370, Ad §.598.599 – ênfase no original.)

Encontramos aqui um primeiro nível de dúvida a respeito do monismo ontológico geral identificado inicialmente em Wolff. Apesar de compreendê-los sob o gênero das coisas simples, Wolff enfatiza agora a possibilidade de que almas e elementos pertençam a diferentes espécies, distintas pelos tipos de força que as definem. Se ainda não é dada aqui a possibilidade de um dualismo clássico entre coisa extensa e coisa pensante, é oferecida a possibilidade ao menos de um dualismo entre tipos de coisas simples.

Wolff, no entanto, tampouco avança com a exploração desta possibilidade. Até sua AU, sua posição é de suspensão do juízo a respeito da força dos elementos, e de todas as questões que dele dependem, sejam psicológicas, sejam cosmológicas (AU, §.86). Os traços definitivos de um dualismo em Wolff, não obstante, podem ser encontrados em sua psicologia.
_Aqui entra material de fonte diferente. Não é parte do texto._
-- ==== Sys2Proof/Tests/Slice0.lean ====
section
/-! SUPPORT. Own tests: an ill-formed term for each check of WellFormed, values written out from the spec, and for each
statement states and operands that meet its hypotheses. -/

namespace Sys2Proof.Tests

open Sys2Proof Sys2Proof.Machine

set_option Elab.async false

/-! ## Small states -/

/-- A task of 100 threads with logical base 0x1000, entry bundle 0, in slot `k`. -/
def task0 (k : Nat) : Task :=
  { desc := { entry := 0, threads := 100, lbase := 0x1000, steal := 0, gate := 0xFFFF, gateN := 0, signal := 3, target := 0
              taskId := 7, params := [11, 22, 33] }
    slot := k, step := 5, home := 0, tried := [], saved := none, poison := false, posted := false }

/-- A run of `task0` with nothing noted yet. -/
def run0 (k : Nat) : Run :=
  { task := task0 k, startCyc := 0, frozen := 0, stolen := false, unsafeRegion := false, repeatPc := 0, repeatX := []
    repeatLoops := [], poisonUsed := false, tens := [], regionTens := [], taskTally := 0, regionTally := 0, checks := []
    prepasses := [], regionTiles := [], tags := [], issued := [], sent := [], audit := none, isAudit := false, orig := 0, refTally := none, ended := false }

/-- An image of eight empty bundles on core 0. -/
def image0 : Image := { code := List.replicate 8 0, consts := [], tensors := [], ovfTasks := 0, usesRngl := false, phys := [0] }

/-- The context of slot 0: core group 0, granule 0, the image, step 5 posted. -/
def ctx0 : Ctx := { Ctx.empty with groups := [0], granules := [0], weights := [(0, 128)], image := some image0, lastPosted := some 5 }

/-- Fields set one after another. -/
def sets (l : List (Fld × Nat × Nat × Nat)) (s : State) : State := l.foldl (fun a e => fset e.1 e.2.1 e.2.2.1 e.2.2.2 a) s

/-- A device whose stacks are in service, whose identity is set and whose die 0 is active. -/
def up : State := sets [(F.GBL_UNITS.STACK_OK, 0, 0, 0xFFFF), (F.GBL_EDITION.VALID, 0, 0, 1), (F.DIE_PWR.STATE, 0, 0, 0)] State.reset

/-- Slot 0 bound to `x`; core 0 serves its logical core 0. -/
def boundTo (x : Ctx) : State :=
  setCtx 0 x (sets [(F.CTX_STAT.STATE, 0, 0, 1), (F.CORE_STAT.CTX, 0, 0, 0), (F.CORE_STAT.LCORE, 0, 0, 0), (F.CORE_STAT.STATE, 0, 0, 1)] up)

/-- Slot 0 bound, with its image. -/
def bound : State := boundTo ctx0

/-- A core that runs `task0` with X1 = 5, X2 = −1, X3 = 0x1000. -/
def core0 : Core := { Core.empty with run := some (run0 0), x := [(1, 5), (2, 0xFFFFFFFFFFFFFFFF), (3, 0x1000)] }

/-- `s` with core 0 as `k`, running. -/
def withCore (k : Core) (s : State) : State := setCore 0 k (setCstat F.CORE_STAT.STATE 0 2 s)

/-- Core 0 runs `task0`. -/
def running : State := withCore core0 bound

/-- Core 0 issues each of these bundles. -/
def allIssue (s : State) (l : List Bundle) : Bool := l.all (fun b => issues 0 b s)

/-- A core's shelf with bytes `bs` at `a`, their lines marked. -/
def withShelf (a : Nat) (bs : List Byte) (k : Core) : Core :=
  (linePieces a bs.length).foldl (fun q p => linePut p.1 ((bs.drop (p.1 - a)).take p.2) false 0 q) k

/-- 64 bytes that begin with `bs`. -/
def line64 (bs : List Byte) : List Byte := padTo 64 bs

/-- The outcome is the refusal of a reserved form. -/
def refuses (o : Host.Outcome State Fault Refusal) : Bool := match o with | .refused .reservedForm => true | _ => false

/-- What holds of the next state; false where there is none. -/
def after (o : Host.Outcome State Fault Refusal) (p : State → Bool) : Bool := match o with | .next t => p t | _ => false

/-! ## Slots of a bundle: states that issue -/

theorem witness_ScalarArithmetic : allIssue running
    ([AluOp.add, .sub, .and, .or, .xor, .shl, .shr, .sra, .mul, .cmplt, .cmpltu, .cmpeq].map (fun o => ctlB (.alu o 31 1 2)) ++
      [ctlB (.addi 1 1 0x8000), ctlB (.li 1 0xFFFF), ctlB (.shli 1 1 63), ctlB (.lih 1 1 0xFFFF)]) = true := by decide +kernel

/-- The context of slot 0, in portable mode. -/
def runningP : State := sets [(F.CTX_STAT.MODE, 0, 0, 1)] running

theorem witness_ScalarReads : (coreOf running 0).run = some (run0 0) ∧ ctxOf running 0 = some ctx0 ∧
    allIssue running [ctlB (.lidx 1 0xFFFF), ctlB (.rdcnt 1), ctlB (.rdpar 1 2), ctlB (.rdobs 1 0x10)] = true ∧
    obsSelectors.contains 0x10 = true ∧ portable running 0 = false ∧ portable runningP 0 = true ∧
    issues 0 (ctlB (.rdobs 1 0x10)) runningP = true := by decide +kernel

theorem witness_Branches : allIssue running [ctlB (.br 3), ctlB (.bz 0 3), ctlB (.bnz 1 (-1)), ctlB (.loop 1 2)] = true ∧
    xGet (issuing 0 running) 0 = 0 ∧ xGet (issuing 0 running) 1 ≠ 0 ∧ (issuing 0 running).branch = none ∧
    refuses (exec (.loopOp 0 1 0) running) = true := by decide +kernel

/-- A task descriptor at 0x1000 on core 0's shelf. -/
def spawning : State := withCore (withShelf 0x1000 (taskDescBytes { (task0 0).desc with params := List.replicate 32 0 }) core0) bound

theorem witness_ControlPoints : allIssue running [ctlB (.wait true 0xFFFF), ctlB (.fence 2), ctlB .mark, ctlB .fin] = true ∧
    (coreOf running 0).run = some (run0 0) ∧ fetch running (coreOf running 0) = some Bundle.none ∧
    issues 0 Bundle.none running = true := by decide +kernel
A despeito de sua teoria das coisas simples, ao tratar do tema da relação entre alma e corpo na psicologia, Wolff não se volta a uma análise da relação entre as almas e os elementos dos quais os corpos são compostos (isto é, entre as coisas simples, como o faria um monista), mas dedica-se diretamente ao exame da relação entre almas e corpos, de uma perspectiva dualista. No segundo prólogo à DM (1721), tratando deste tema, Wolff refere-se diretamente a esta perspectiva, esclarecendo que conclui, em acordo com o que havia sugerido Leibniz, que “as opiniões de idealistas e materialistas se podem combinar entre si pelos dualistas” (Wolff, 1751/2003, p. xxii). Isto é, aceitando ao mesmo tempo a tese idealista segundo a qual tudo se daria na alma ainda que não houvesse corpo, e a tese materialista de que tudo se daria no corpo ainda que não houvesse alma, os dualistas podem explicar a relação entre corpo e alma pela teoria da harmonia pré-estabelecida. E é precisamente isto que Wolff realiza em sua psicologia, pelo que, portanto, devemos atribuir-lhe uma perspectiva dualista.
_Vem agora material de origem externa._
-- ==== Sys2Proof/Machine/Bytes.lean ====
section
/-! DEFINITION. Field encodings of 10 R193 and Table 10-2: multi-byte fields most significant byte first, signed fields
in two's complement; and the CRC of R193. -/

namespace Sys2Proof.Machine

/-- One byte. -/
def u8 (n : Nat) : List Byte := [BitVec.ofNat 8 n]

/-- `k` bytes of `n`, most significant first. -/
def beNat : Nat → Nat → List Byte
  | 0, _ => []
  | k + 1, n => BitVec.ofNat 8 (n / 256 ^ k) :: beNat k n

/-- `k` bytes of a signed number in two's complement. -/
def beInt (k : Nat) (i : Int) : List Byte := beNat k (i.emod (256 ^ k : Nat)).toNat

/-- The number the bytes spell, most significant first. -/
def natOf (bs : List Byte) : Nat := bs.foldl (fun n b => n * 256 + b.toNat) 0

/-- The signed number the bytes spell. -/
def intOf (bs : List Byte) : Int :=
  let n := natOf bs
  if 2 * n < 256 ^ bs.length then (n : Int) else (n : Int) - (256 ^ bs.length : Nat)

/-- A signed reading of the low `w` bits of `n`. -/
def signedOf (w n : Nat) : Int :=
  let m := n % 2 ^ w
  if 2 * m < 2 ^ w then (m : Int) else (m : Int) - (2 ^ w : Nat)

def encEpoch (e : Int) : List Byte := beInt 7 e
def encRate (r : Int) : List Byte := beInt 5 r
/-- A ceiling of 0 means absent (Table 10-2). -/
def encCeiling (c : Option Nat) : List Byte := beInt 5 (c.getD 0 : Nat)
def encFlag (b : Bool) : List Byte := u8 (if b then 1 else 0)
/-- A field with an absent value of its own: 255 (Table 10-2). -/
def encIndexOpt (i : Option Nat) : List Byte := u8 (i.getD 255)
/-- A presence byte followed by the field, whose `k` bytes are 0 when absent (R201). -/
def encOpt {α : Type} (k : Nat) (enc : α → List Byte) : Option α → List Byte
  | some x => u8 1 ++ enc x
  | none => u8 0 ++ List.replicate k 0
/-- A count byte followed by the entries (R201). -/
def encList {α : Type} (enc : α → List Byte) (l : List α) : List Byte :=
  u8 l.length ++ l.flatMap enc
/-- Angle: whole-turn part, 7 bytes signed; fraction, 4 bytes (Table 10-2). -/
def encAngle (a : Int) : List Byte := beInt 7 (a.fdiv (2 ^ 32)) ++ beNat 4 (a.emod (2 ^ 32)).toNat
def encPort : Port → Nat
  | .A => 0
  | .B => 1
  | .C => 2

/-- One bit of the CRC of R193: generator x^16 + x^12 + x^5 + 1. -/
def crcBit (c : BitVec 16) (b : Bool) : BitVec 16 :=
  if c.msb != b then (c <<< 1) ^^^ 0x1021#16 else c <<< 1

def crcByte (c : BitVec 16) (b : Byte) : BitVec 16 :=
  [7, 6, 5, 4, 3, 2, 1, 0].foldl (fun c i => crcBit c (b.getLsbD i)) c

/-- The CRC over length, tag, code and payload, the register starting at all ones (R193). -/
def crcOf (bs : List Byte) : BitVec 16 := bs.foldl crcByte 0xFFFF#16

/-- The bytes of Table 10-1 the CRC covers. -/
def frameBody (f : Frame) : List Byte := u8 f.payload.length ++ [f.tag, f.code] ++ f.payload

/-- A frame as it goes on the line (Table 10-1): sync 197, body, CRC high byte first. -/
def Frame.bytes (f : Frame) : List Byte :=
  u8 197 ++ frameBody f ++ beNat 2 (crcOf (frameBody f)).toNat

/-! Codes of enumerated values: the position in the table that lists them (R193). -/

def Status.code : Status → Nat
  | .ok => 0 | .granted => 1 | .queued => 2 | .busy => 3 | .badCode => 4 | .badValue => 5 | .notHolder => 6
  | .held => 7 | .locked => 8 | .state => 9 | .range => 10 | .full => 11 | .halted => 12 | .inUse => 13
  | .notReferenced => 14

def ClockState.code : ClockState → Nat
  | .halted => 0 | .running => 1 | .settling => 2
def HaltReason.code : HaltReason → Nat
  | .command => 0 | .range => 1 | .haltLine => 2 | .drivePower => 3 | .start => 4
def TimebaseState.code : TimebaseState → Nat
  | .internal => 0 | .locked => 1 | .holdover => 2
def MarkDirection.code : MarkDirection → Nat
  | .forward => 0 | .backward => 1 | .both => 2
def ChannelKind.code : ChannelKind → Nat
  | .cyclic => 0 | .bounded => 1
/-- R39 lists the reasons in words and no table does: they are counted in the order of its words, which R193 leaves open (log 14). -/
def UncoveredReason.code : UncoveredReason → Nat
  | .disabled => 0 | .empty => 1 | .gap => 2 | .outside => 3
def AxisState.code : AxisState → Nat
  | .unconfigured => 0 | .disabled => 1 | .unreferenced => 2 | .homing => 3 | .standing => 4 | .slewing => 5
  | .tracking => 6 | .stopping => 7 | .faulted => 8
def StageOutcome.code : StageOutcome → Nat
  | .none => 0 | .arrived => 1 | .uncovered => 2 | .outOfRange => 3 | .ended => 4
def FaultCause.code : FaultCause → Nat
  | .hardLimit => 1 | .driveFault => 2 | .homeNotFound => 3
def MemberOutcome.code : MemberOutcome → Nat
  | .evaluating => 0 | .ready => 1 | .moving => 2 | .arrived => 3 | .uncovered => 4 | .outOfRange => 5 | .ended => 6
  | .passedOver _ => 7
/-- Table 4-5 lists the first three; LIMIT, which only the words of R91 add, is counted behind them (log 14). -/
def PassReason.code : PassReason → Nat
  | .unbound => 0 | .notReferenced => 1 | .notStanding => 2 | .limit => 3
def MotionState.code : MotionState → Nat
  | .evaluating => 0 | .moving => 1 | .arrived => 2 | .failed => 3
def EndCause.code : EndCause → Nat
  | .memberEnded => 0 | .outOfRange => 1 | .superseded => 2
def ProgramState.code : ProgramState → Nat
  | .empty => 0 | .opened => 1 | .closed => 2
def TriggerKind.code : TriggerKind → Nat
  | .afterPrevious => 0 | .chained => 1 | .atEpoch => 2 | .delay => 3 | .onLink => 4 | .onSettled => 5
def Edge.code : Edge → Nat
  | .rising => 0 | .falling => 1 | .both => 2
def ReturnPolicy.code : ReturnPolicy → Nat
  | .hold => 0 | .rehome => 1 | .rehomeAndResume => 2
def ReturnOutcome.code : ReturnOutcome → Nat
  | .none => 0 | .held => 1 | .rehomed => 2 | .pending => 3 | .resumed => 4 | .abandoned => 5
def DriveState.code : DriveState → Nat
  | .present => 0 | .absent => 1 | .returning _ => 2
def OutputState.code : OutputState → Nat
  | .inactive => 0 | .set => 1 | .pulsing _ => 2
def Dir.code : Dir → Nat
  | .plus => 0 | .minus => 1
/-- Resource: 0 for SKY, 1 to 8 for G0 to G7 (Table 10-2). -/
def resourceCode : Resource → Nat
  | .sky => 0
  | .group g => g.val + 1
/-- A runner's fault cause: the status code, MOTION_FAILED as 15 (note under Table 10-2). -/
def RunnerCause.code : RunnerCause → Nat
  | .refused st => st.code
  | .motionFailed => 15

end Sys2Proof.Machine
end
Se não queremos ir para além do que o próprio Wolff nos oferece, devemos, portanto, aceitar a presença simultânea em sua psicologia das perspectivas monista e

dualista. A real produção (ou não) de uma unidade entre elas será discutida no capítulo 3, onde vamos contrastar nossos achados com as opiniões presentes na literatura secundária. Por ora, podemos apenas dizer que Wolff parece buscar aqui uma posição autêntica. Como diz em suas AzDM, “esta é a verdadeira índole de um Philosophi

Eclectici, ou um cientista que não jura nenhuma bandeira, mas tudo examina, e mantém

o que conecta entre si na razão, ou se pode trazer em um Systema Harmonicum” (Wolff, 1740/1983a, p. 412, Ad §.647 – ênfase no original).